Following a brief review of the state of genetics for clinicians in autoimmune disease, Dr. Niewold will look at what can be tested and the predictive value of consumer tests.

“In general, there is still a lot of work to do before we can predict a lot of our common rheumatic diseases,” he said. “The genetic tests currently available can’t predict risk of rheumatoid arthritis or lupus, for example, with any high degree of accuracy. Some of the reports in the past used to comment on this area, but the science is really not at the stage that you can say anything meaningful about disease risk for many conditions.”

Companies have become more careful about what they can say definitively, but it’s still important to understand what information is provided to patients. Dr. Niewold said he’ll show clinicians how to interpret genetic reports from the perspective of rheumatology and rheumatic disease and how to field questions.

“There are three big questions patients have,” he said. “What does this mean for my risk? Does this change how you think about my condition? What about my kids’ risk?

“I think in some ways clinicians and patients can be reassured if you remind them that family history is still as predictive as anything else we’ve got in most cases. Some of the old-fashioned tools are still very useful, and it’s good to let patients know that.”

However, there are few rheumatic conditions that can be accurately predicted via genetic testing.

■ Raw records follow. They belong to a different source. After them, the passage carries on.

-- ==== Sys2Proof/Tests/Slice0.lean ====
section
/-! SUPPORT. Tests against the vectors of spec/95_test_vectors.md, and a witness for the hypotheses of each statement. The
expected values are the spec's. -/
namespace Sys2Proof.Tests
open Sys2Proof Sys2Proof.Machine

/-! ### Helpers -/

/-- A machine with these registers and these samples to come. -/
def machine (r : Regs) (l : List Inputs) : State := { regs := r, inputs := l, freeIdx := 0, trace := [] }

/-- The next state of a step, if it has one. -/
def nextOf (o : Host.Outcome State Fault Refusal) : Option State :=
  match o with
  | .next t    => some t
  | .fault _   => none
  | .refused _ => none

/-- The registers after one edge. -/
def regsAfter (r : Regs) (inp : Inputs) : Option Regs := (nextOf (step (machine r [inp]))).map State.regs

/-- The elements delivered at one edge. -/
def traceAfter (r : Regs) (inp : Inputs) : Option (List ElWord) := (nextOf (step (machine r [inp]))).map State.trace

/-- S1 of section 2.6. -/
def s1 : Regs :=
  { phase := .run, seqIdx := 0#7, frame := 0x0300000220879#52, outMode := .cool, outFan := .high, outSwing := .off,
    outTemp := 0x1600#16, resValid := true }

/-- S1 at an index. -/
def s1At (i : SeqIdx) : Regs := { s1 with seqIdx := i }

/-- IDLE after S1. -/
def s1Idle : Regs := { s1 with phase := .idle }

/-- A command offered. -/
def offer (w : CmdWord) : Inputs := ⟨false, true, w, false⟩
/-- The transmitter ready, no command. -/
def ready : Inputs := ⟨false, false, 0#64, true⟩
/-- Nothing offered, the transmitter not ready. -/
def quiet : Inputs := ⟨false, false, 0#64, false⟩
/-- Reset, with a command offered and the transmitter ready. -/
def resetIn : Inputs := ⟨true, true, 0xC000000000166609#64, true⟩

/-! ### Form: a term of each constructor that the check refuses, and one it accepts -/

theorem test_wellFormed_refuses_nop : (Instr.nop 1#62).wellFormed = false := by decide
theorem test_wellFormed_refuses_encode : (Instr.encode ⟨.cool, .high, .off, 0x1600#16⟩ ⟨0#38, 4#3⟩).wellFormed = false := by
  decide
theorem test_wellFormed_refuses_sequence : (Instr.sequence 0#52 0x200#10).wellFormed = false := by decide
theorem test_wellFormed_refuses_transmit :
    (Instr.transmit ⟨.cool, .high, .off, 0x1600#16⟩ ⟨1#38, 0#3⟩).wellFormed = false := by decide
theorem test_wellFormed_accepts : (Instr.encode ⟨.dry, .quiet, .horizontal, 0x8000#16⟩ RsvdS.zero).wellFormed = true := by
  decide

/-! ### Decoding: the words of section 2.1 -/

theorem test_decode_nop : decodeWord 0x0000000000000000#64 = .nop 0#62 := by decide
theorem test_decode_nop_rsvd : decodeWord 0x3FFFFFFFFFFFFFFF#64 = .nop 0x3FFFFFFFFFFFFFFF#62 := by decide
theorem test_decode_encode :
    decodeWord 0x4000000000166609#64 = .encode ⟨.cool, .high, .off, 0x1666#16⟩ ⟨0#38, 0#3⟩ := by decide
theorem test_decode_encode_rsvd :
    decodeWord 0x7FFFFFFFFF1666FC#64 = .encode ⟨.off, .quiet, .horizontal, 0x1666#16⟩ ⟨0x3FFFFFFFFF#38, 7#3⟩ := by decide
theorem test_decode_sequence : decodeWord 0x8008000000000001#64 = .sequence 0x8000000000001#52 0#10 := by decide
theorem test_decode_sequence_rsvd : decodeWord 0xBFF0000000000000#64 = .sequence 0#52 0x3FF#10 := by decide
theorem test_decode_transmit :
    decodeWord 0xC000000000166609#64 = .transmit ⟨.cool, .high, .off, 0x1666#16⟩ ⟨0#38, 0#3⟩ := by decide
theorem test_decode_transmit_min :
    decodeWord 0xC00000000080001F#64 = .transmit ⟨.dry, .quiet, .horizontal, 0x8000#16⟩ ⟨0#38, 0#3⟩ := by decide
/-- The word of scenario 2 (section 1.2), from its operands. -/
theorem test_encodeInstr_transmit :
    encodeInstr (.transmit ⟨.heat, .quiet, .horizontal, 0x0E00#16⟩ RsvdS.zero) = 0xC0000000000E001E#64 := by decide
theorem test_decodeTableWord :
    decodeTableWord 64 0x8008000000000001 = some (.sequence 0x8000000000001#52 0#10) := by decide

“There are some single-gene conditions that have been well-documented through genetic testing,” he said. “When those appear on genetic testing reports, there are steps we can take, such as further clinical lab work, for these patients.”

Finally, Dr. Niewold will look at what these reports can tell patients — and providers — about ancestral background, and what that background may mean for disease risk.

“From the perspective of human genetics, ancestral background is one of the things that can be fairly well determined by your genetic makeup,” he said. “Genetic testing is a bit of a double-edged sword for medical providers. We want more personalized medicine, but the field is moving so fast it’s hard to keep up. I hope to demystify these tests and give clinicians a better comfort level with interpreting the results.”